This repository contains code for Driving Scene Understanding using 3D-CNNs. The code presented here has been cleaned up and executed again for training and testing. In case something breaks up or doesn't work on your machine, please feel free to contact us (contact email IDs in research paper).
Driving Scene Understanding: How much temporal context and spatial resolution is necessary?
Accepted at Canadian AI 2021
Driving Scene Understanding is a broad field which addresses the problem of recognizing a variety of on-road situations; namely driver behaviour/intention recognition, driver-action causal reasoning, pedestrians’ and nearby vehicles’ intention recognition, etc. Many existing works propose excellent AI based solutions to these interesting problems by leveraging visual data along with other modalities. However, very few researchers venture into determining the necessary metadata of the visual inputs to their models. This work attempts to put forward some useful insights about the required spatial resolution and temporal context/depth of the visual data for Driving Scene Understanding.
Following are the general instructions to use our code (since a variety of experiments were executed). In case you are having troubles to set up the experiment environment, please feel free to contact us.

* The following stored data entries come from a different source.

/-- The tiles of a fallback mortar over so many positions: every pair's columns, by index, with the range of each. -/
def fbExpect (c : CtxImage) (n : Nat) : List (Nat × Expect) :=
  ((List.range c.pairs).map (fun j => (columnsFrom n c.geom.p 0 0 n).map (fun x => (x.col * c.pairs + j, x)))).flatten

/-- Allocates a fallback mortar for so many positions (R352), its tiles and its pages, to a request; none where its frames do not fit. -/
def State.allocFb (s : State) (q : Req) (c : CtxImage) (n : Nat) : Option State :=
  let ks := (fbExpect c n).map (·.1)
  match s.allocTiles q.part ⟨q.part, .priv, 0, q.slot, []⟩ ks.length with
  | none => none
  | some (fs, s1) =>
    s1.fbGrow { q with fbPages := [] } ((ks.zip fs).map (fun kf => (kf.1, ⟨.lpddr, c.geom.fmt8, false, false, 0, 0, kf.2⟩)))

/-- Starts the appending phase of a request on the fallback model (R41, R349, R460): the handoff bond opens over its range, and the
fallback mortar is allocated. Where it does not fit, a request that started on the fallback model ends, and one that was to switch
stays on the main model (R352). -/
def State.beginFallback (s : State) (slot : Nat) : State :=
  match s.req slot with
  | none => s
  | some q =>
    match s.ctx q.part q.fbCtx with
    | none => s.endReq slot .contextContextDown
    | some f =>
      let x := s.ses slot
      let n := x.log.length + q.input.length
      match s.allocFb q f.img n with
      | none =>
        if q.startedFallback then s.endReq slot .quotaLpddr6
        else (s.setReq slot { q with fbCtx := 0x3F }).beginAppend slot |>.bump Fld.SCH_SWITCH_FAILS_COUNT q.part
      | some s1 =>
        let s2 := s1.modReq slot (fun r => { r with
          phase := .appending, onFallback := true, fbReady := false,
          inter := if q.startedFallback then r.inter else r.inter.start (s.marks q.part) })
        let s3 := s2.openHandoff slot x.nextPos n false 0 0 x.state none
        if q.startedFallback then s3 else s3.bump Fld.SCH_SWITCHES_COUNT q.part

/-- Starts the appending phase of a request's own input: on the fallback model where that has been chosen for it, else on the main
model. -/
def State.beginOwn (s : State) (slot : Nat) : State :=
  match s.req slot with
  | none => s
  | some q => if q.fbCtx = 0x3F then s.beginAppend slot else s.beginFallback slot

/-- Whether every expected tile of a handoff is staged. -/
def State.allStaged (s : State) (slot : Nat) (c : CtxImage) (h : Handoff) : Bool :=
  (s.expectAll slot c h).all (fun kx => h.staged.has kx.1)

/-- Commits a session's handoff bond where everything it waits for is there (R462, R194). -/
def State.tryCommit (s : State) (slot : Nat) : State :=
  match s.handoffs.get? slot, s.mainImg slot with
  | some h, some c =>
    if !(s.allStaged slot c h) || !(s.logIsBack slot) then s
    else if h.rebuild then
      match s.commitRebuild slot h c with
      | none => s.failHandoff slot .quotaLpddr6
      | some s1 =>
        match h.owner with
        | some o =>
          let lost := (s.ses slot).log.length - h.logTo
          (((s1.modSes slot (fun x => { x with state := .waiting, op := .none })).persist slot).touch slot).completeFor o .ok (lost * 2 ^ 32)
        | none =>
          let s2 := s1.modSes slot (fun x => { x with state := .active })
          let lost := (s.ses slot).log.length - h.logTo
          ((s2.modReq slot (fun q => { q with lost := lost, exact := false })).persist slot).beginOwn slot
    else
      match s.req slot with
      | none => s
      | some q =>
        if q.onFallback then s
        else (s.commitAppend slot h c q).getD (s.endReq slot .quotaLpddr6)
  | _, _ => s

-- Tile pushes (R460, R461, R581) ------------------------------------------------------------------------------------------------------------------

/-- Whether a pushed tile carries exactly the positions that a handoff expects in its column (R461). -/
def pushFits (x : Expect) (t : PushedTile) : Bool :=
  t.part == x.partial_ && t.tile.positions.map (·.pos) == List.range' x.first (x.last - x.first)

/-- The tile that a push stages: new, or the partly filled last tile with the new positions after its own (R461). -/
def State.stagedTile (s : State) (slot : Nat) (k : Nat) (t : PushedTile) : Tile :=
  let x := s.ses slot
  let fresh := t.tile.positions.map (fun (p : TPos) => { p with mass := 0 })
  let base : Tile := { t.tile with
    source := s.handleOf slot, dressed := false, shared := false, prefixId := 0xFFFF, massEpoch := x.reqCount,
    positions := fresh }
  if !t.part then base
  else
    match (x.mortar.entries.get? k).bind s.tileAt with
    | none => base
    | some old =>
      { old with source := s.handleOf slot, shared := false, prefixId := 0xFFFF,
                 massEpoch := if old.shared then x.reqCount else old.massEpoch, positions := old.positions ++ fresh }

/-- Stages a pushed tile, in the place of an earlier copy or in a fresh frame, and appends it to the bond's list of tiles to install
(R444, R460); none where no frame is free. -/
def State.stagePush (s : State) (slot : Nat) (h : Handoff) (k peer : Nat) (t : Tile) : Option State :=
  let peers := if h.peers.contains peer then h.peers else h.peers ++ [peer]
  match h.staged.get? k with
  | some n => some ({ s with handoffs := s.handoffs.set slot { h with peers := peers } }.putTile (.frame n) t)
  | none =>
    match s.allocTile (s.ses slot).part ⟨(s.ses slot).part, .priv, 0, slot, []⟩ with
    | none => none
    | some (n, s1) =>
      let staged := h.staged.set k n
      some (({ s1 with handoffs := s1.handoffs.set slot { h with staged := staged, peers := peers } }.stageActs (s.ses slot).part h.bond
        [actList .tileInstall (staged.map (fun (kv : Nat × Nat) => kv.2))]).putTile (.frame n) t)

/-- The composition and epoch under which a session's handoff runs. -/
def State.handoffEpoch (s : State) (slot : Nat) : Nat × Nat :=
  match s.req slot with
  | some q => (q.comp, q.epoch)
  | none => ((s.ses slot).comp, (s.ses slot).epoch)

/-- Whether a sender and epoch pass R599 for a composition and epoch. -/
def State.senderOk (s : State) (comp epoch : Nat) (h : Hdr) : Bool :=
  h.epoch == epoch && (match s.peerOfSrc h.src, s.mapOf comp epoch with
    | some (_, x), some m => m.names x.id
    | _, _ => false)

/-- A tile push of a partner (R460): dropped where its sender, its epoch or the handoff fails, refused where it does not fit the
range, else staged. -/
def State.tilePush (s : State) (hd : Hdr) (peer : Nat) (t : PushedTile) : State :=
  let stale := s.bump Fld.CMP_STALE_COUNT
  if (s.checkHandle (some hd.part) hd.handle).isSome then stale
  else
    let slot := handleSlot hd.handle
    match s.handoffs.get? slot, s.mainImg slot with
    | some h, some c =>
      let ce := s.handoffEpoch slot
      let fallback := match s.req slot with | some q => q.onFallback | none => false
      if fallback || !(s.senderOk ce.1 ce.2 hd) then stale
      else if t.tile.geom != c.geom then s.failHandoff slot .configTileGeometry
      else
        let j := t.layer * c.heads + t.head
        let k := t.column * c.pairs + j
        match (s.expectAll slot c h).find? (fun kx => kx.1 == k) with
        | none => s.failHandoff slot .configPushRange
        | some kx =>
          if c.heads ≤ t.head || !(pushFits kx.2 t) then s.failHandoff slot .configPushRange
          else
            match s.stagePush slot h k peer { s.stagedTile slot k t with layer := t.layer, head := t.head } with
            | none => s.failHandoff slot .quotaLpddr6
            | some s1 => s1.tryCommit slot
    | _, _ => stale

/-- TILE_PUSH (R460, R581). -/
def doTilePush (hd : Hdr) (t : PushedTile) (s : State) : State :=
  (s.receive hd 7 false (some 18480) (fun i _ a => a.tilePush hd i t))

/-- Whether a session's handoff waits for pushes of a partner. -/
def State.awaitsPush (s : State) (slot : Nat) : Bool :=
  s.handoffs.has slot && !(match s.req slot with | some q => q.onFallback | none => false)

/-- HANDOFF_TIMEOUT (R463): HANDOFF_MS have passed without a push. -/
def doHandoffTimeout (slot : Nat) (s : State) : State :=
  (if s.awaitsPush slot then s.failHandoff slot .peerPrefillLost else s)

-- Exact re-prefill (R189 to R193) ----------------------------------------------------------------------------------------------------------------------

/-- Whether a re-prefill reads the persisted log from the quarry (R191, R193): on a FAILED session, unless a move's offer brought the
log; on a PARKED one whose log is not in LPDDR6. -/
def State.logFromQuarry (s : State) (slot : Nat) : Bool :=
  let x := s.ses slot
  if x.state = .failed then x.offerLog == 0 else x.logFrames.isEmpty && !x.perFrames.isEmpty

/-- Where a re-prefill cannot start (R191). -/
def State.rebuildRefusal (s : State) (slot : Nat) : Option Status :=
  let x := s.ses slot
  let m := (s.compById x.comp).map (·.cur)
  let front := match m with | some y => s.mapServes y slot | none => false
  if !front then some .peerNoPartner
  else if !(s.logFromQuarry slot) then none
  else if !s.qry.mounted then some .mediaQuarryDown
  else if x.perFrames.any (fun f => s.unreadable f) then some .mediaQuarryRead
  else none

/-- Starts an exact re-prefill of a PARKED or FAILED session (R189 to R191): state PULLING, a handoff bond over the rebuilt positions,
and their tokens to the front partner. -/
def State.startRebuild (s : State) (slot : Nat) (o : Option Owner) : State :=
  let x := s.ses slot
  let s := (if s.logFromQuarry slot then x.perFrames else []).foldl (fun a f => a.qRead f .hard) s
  let keep := s.baseEntries slot true
  let first := ((pairEntries keep (s.pairsOf slot) 0).map (fun kv => kv.2.fill)).sum
  let share := match s.poisonedCol slot with | some t0 => Nat.min t0 x.pfxTiles | none => x.pfxTiles
  let logTo := x.rebuildCount
  let last := if x.state = .failed then logTo else x.nextPos
  let log := x.rebuildBase
  let epoch := match s.compById x.comp with | some c => c.cur.epoch | none => 0
  let s1 := (s.recordBond slot).modSes slot (fun y => { y with state := .pulling, epoch := epoch, log := log ++ y.log.drop log.length })
  let s2 := s1.openHandoff slot first last true share logTo x.state o
  let toks := ((log.take last).drop first).map (·.token)
  let q : Option Req := s.req slot
  let s3 := match s.mapOf x.comp epoch with
    | none => s2
    | some m =>
      match s2.frontOf m slot with
      | none => s2
      | some (i, _) =>
        ((chunks 16370 toks).foldl (fun (a : State × Nat) c =>
          (a.1.sendTo i x.part epoch x.comp (s.handleOf slot) 0 (s.ctxClass x.part x.main) (.tokenStream 2 0 a.2 c),
           a.2 + c.length)) (s2, first)).1
  let s4 := match q with | some r => s3.setReq slot { r with phase := .appending, exact := true } | none => s3
  s4.tryCommit slot

-- Prefilled tiles of the fallback model (R352, R353) ------------------------------------------------------------------------------------------

/-- Whether tiles are exactly those of a fallback mortar over n positions. -/
def fbTilesOk (c : CtxImage) (n : Nat) (ts : List PushedTile) : Bool :=
  (fbExpect c n).all (fun kx => ts.any (fun t =>
    t.column * c.pairs + t.layer * c.heads + t.head == kx.1 && t.tile.geom == c.geom && pushFits kx.2 { t with part := false }))

/-- Fills a fallback mortar with prefilled tiles. -/
def State.fillFb (s : State) (q : Req) (c : CtxImage) (ts : List PushedTile) : State :=
  let r := q.fbTiles.foldl (fun (a : AMap Nat MEntry × State) kv =>
    match ts.find? (fun t => t.column * c.pairs + t.layer * c.heads + t.head == kv.1) with
    | none => (a.1.set kv.1 kv.2, a.2)
    | some t =>
      let ps := t.tile.positions.map (fun (p : TPos) => { p with mass := 0 })
      let tile : Tile := { t.tile with
        source := s.handleOf q.slot, layer := t.layer, head := t.head, dressed := false, shared := false,
        prefixId := 0xFFFF, massEpoch := (s.ses q.slot).reqCount, positions := ps }
      (a.1.set kv.1 { kv.2 with fill := tile.fill }, a.2.putTile (.frame kv.2.frame) tile)) ([], s)
  r.2.modReq q.slot (fun y => { y with fbTiles := r.1, fbReady := true, opening := true })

- You will be required to create directories to store the extracted frames,
experiment outputs etc. and set appropriate experiment constants; this can be
done by creating a file
DSU-3D-CNNs/src/utils/base_utils/consts.py
and mentioning your constants there (we have not uploaded this file since it is specific to our experiment environment). - You can execute
DSU-3D-CNNs/src/data_creators/create_downsampled_frames.py
file to extract downsampled frames of required spatial resolution. - Once done with frame data creation, you can then set appropriate model specific
and dataset specific constants in file
DSU-3D-CNNs/src/train_test_code/exp_settings.py
. Do note that you would need a system with nearly 180GB of RAM to extract frames of the HDD dataset videos. - Then execute the file
DSU-3D-CNNs/src/train_test_code/hdd_train_test_eval_3d_cnn.py
to train/test/evaluate our 3D-CNN model (note that with the change in dataset, you also need to change the file to be executed). - In case you have saved your trained models and want to test one such trained
model obtained at the end of a certain epoch, you can execute the file
DSU-3D-CNNs/src/train_test_code/hdd_test_only.py
to obtain the results. - For obtaining the average precision results, you can use functions
get_exp_output_metrics
andget_prcsn_recll_avg_prcsn_stats_tuple
in fileDSU-3D-CNNs/src/utils/base_utils/exp_utils.py
. - For obtaining the ASiST@x scores, you can use the function
get_acc_for_nframe_since_scene_transition
defined in fileDSU-3D-CNNs/src/utils/base_utils/exp_utils.py
.
- Python 3.7.7
- TensorFlow 2.2.0
- TensorFlow Addons 0.9.1
- Pandas 1.0.5
- Scipy 1.4.1
- Skimage 0.16.2
- Sklearn 0.23.1
- Numpy 1.18.5
- Joblib 0.16.0
- Matplotlib 3.2.2
- Seaborn 0.10.1
It is recommended that you have access to a system with 4 32GB GPUs to train and test the code within a period of 24 hours (for one experiment with 108 x 192 pixels spatial resolution and 16 frames temporal depth).